> ACTION ITEM
Write out every line from the listing below where the string "firstTrap" is found.

□ □ □ □ □

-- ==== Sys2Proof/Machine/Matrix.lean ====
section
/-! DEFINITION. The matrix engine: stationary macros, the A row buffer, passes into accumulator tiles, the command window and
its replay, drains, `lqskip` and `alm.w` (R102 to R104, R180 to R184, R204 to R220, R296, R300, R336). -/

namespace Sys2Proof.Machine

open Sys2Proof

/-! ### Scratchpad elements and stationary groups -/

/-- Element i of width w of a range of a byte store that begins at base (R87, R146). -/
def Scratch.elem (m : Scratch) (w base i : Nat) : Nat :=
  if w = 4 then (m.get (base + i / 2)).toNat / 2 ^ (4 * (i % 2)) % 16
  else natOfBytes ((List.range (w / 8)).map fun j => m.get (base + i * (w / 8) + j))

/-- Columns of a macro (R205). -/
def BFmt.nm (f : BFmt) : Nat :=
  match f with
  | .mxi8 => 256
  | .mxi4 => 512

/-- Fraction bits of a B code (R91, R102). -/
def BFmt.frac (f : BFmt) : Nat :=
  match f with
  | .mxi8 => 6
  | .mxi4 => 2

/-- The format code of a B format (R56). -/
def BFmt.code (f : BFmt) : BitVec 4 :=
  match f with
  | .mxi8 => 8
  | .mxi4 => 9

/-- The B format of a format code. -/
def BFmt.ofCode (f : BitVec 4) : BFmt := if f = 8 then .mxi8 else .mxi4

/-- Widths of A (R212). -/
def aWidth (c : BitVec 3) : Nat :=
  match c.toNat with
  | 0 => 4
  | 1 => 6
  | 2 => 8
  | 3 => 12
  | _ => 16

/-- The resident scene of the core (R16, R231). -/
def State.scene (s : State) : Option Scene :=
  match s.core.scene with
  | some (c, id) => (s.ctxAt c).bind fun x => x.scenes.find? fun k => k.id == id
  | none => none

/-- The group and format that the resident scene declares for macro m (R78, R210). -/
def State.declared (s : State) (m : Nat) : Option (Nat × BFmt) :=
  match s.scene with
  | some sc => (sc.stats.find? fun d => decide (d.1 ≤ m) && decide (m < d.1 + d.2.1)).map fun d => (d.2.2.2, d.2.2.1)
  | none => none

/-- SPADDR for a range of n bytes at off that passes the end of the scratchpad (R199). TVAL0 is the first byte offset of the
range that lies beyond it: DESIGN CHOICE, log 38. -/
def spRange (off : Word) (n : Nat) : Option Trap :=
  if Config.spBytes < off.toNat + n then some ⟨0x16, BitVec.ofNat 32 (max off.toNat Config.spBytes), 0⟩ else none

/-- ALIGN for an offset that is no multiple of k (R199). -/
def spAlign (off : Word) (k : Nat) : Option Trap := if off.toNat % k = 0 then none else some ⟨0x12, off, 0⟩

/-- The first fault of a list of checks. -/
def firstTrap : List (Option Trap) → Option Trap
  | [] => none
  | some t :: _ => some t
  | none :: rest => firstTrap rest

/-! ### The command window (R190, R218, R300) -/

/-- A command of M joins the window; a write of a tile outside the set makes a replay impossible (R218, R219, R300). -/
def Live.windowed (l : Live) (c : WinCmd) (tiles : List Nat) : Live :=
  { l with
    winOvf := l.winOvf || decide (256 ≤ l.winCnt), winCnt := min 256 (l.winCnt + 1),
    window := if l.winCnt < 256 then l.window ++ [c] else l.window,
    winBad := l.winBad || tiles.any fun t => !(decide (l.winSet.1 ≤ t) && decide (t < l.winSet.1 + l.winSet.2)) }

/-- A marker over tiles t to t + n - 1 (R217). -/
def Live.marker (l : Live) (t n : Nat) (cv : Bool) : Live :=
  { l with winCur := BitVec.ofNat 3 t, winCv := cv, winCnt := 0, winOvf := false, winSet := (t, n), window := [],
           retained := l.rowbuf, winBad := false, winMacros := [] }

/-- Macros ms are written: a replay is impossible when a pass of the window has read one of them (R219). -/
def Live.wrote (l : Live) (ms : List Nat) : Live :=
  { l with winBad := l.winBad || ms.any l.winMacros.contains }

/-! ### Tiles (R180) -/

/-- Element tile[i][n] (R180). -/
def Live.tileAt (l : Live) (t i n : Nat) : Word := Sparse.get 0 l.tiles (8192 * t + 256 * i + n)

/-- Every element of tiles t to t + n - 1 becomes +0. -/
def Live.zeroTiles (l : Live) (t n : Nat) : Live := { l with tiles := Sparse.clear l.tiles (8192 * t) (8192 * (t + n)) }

□ □ □ □ □

> ANSWER SECTION
def firstTrap : List (Option Trap) → Option Trap
  | none :: rest => firstTrap rest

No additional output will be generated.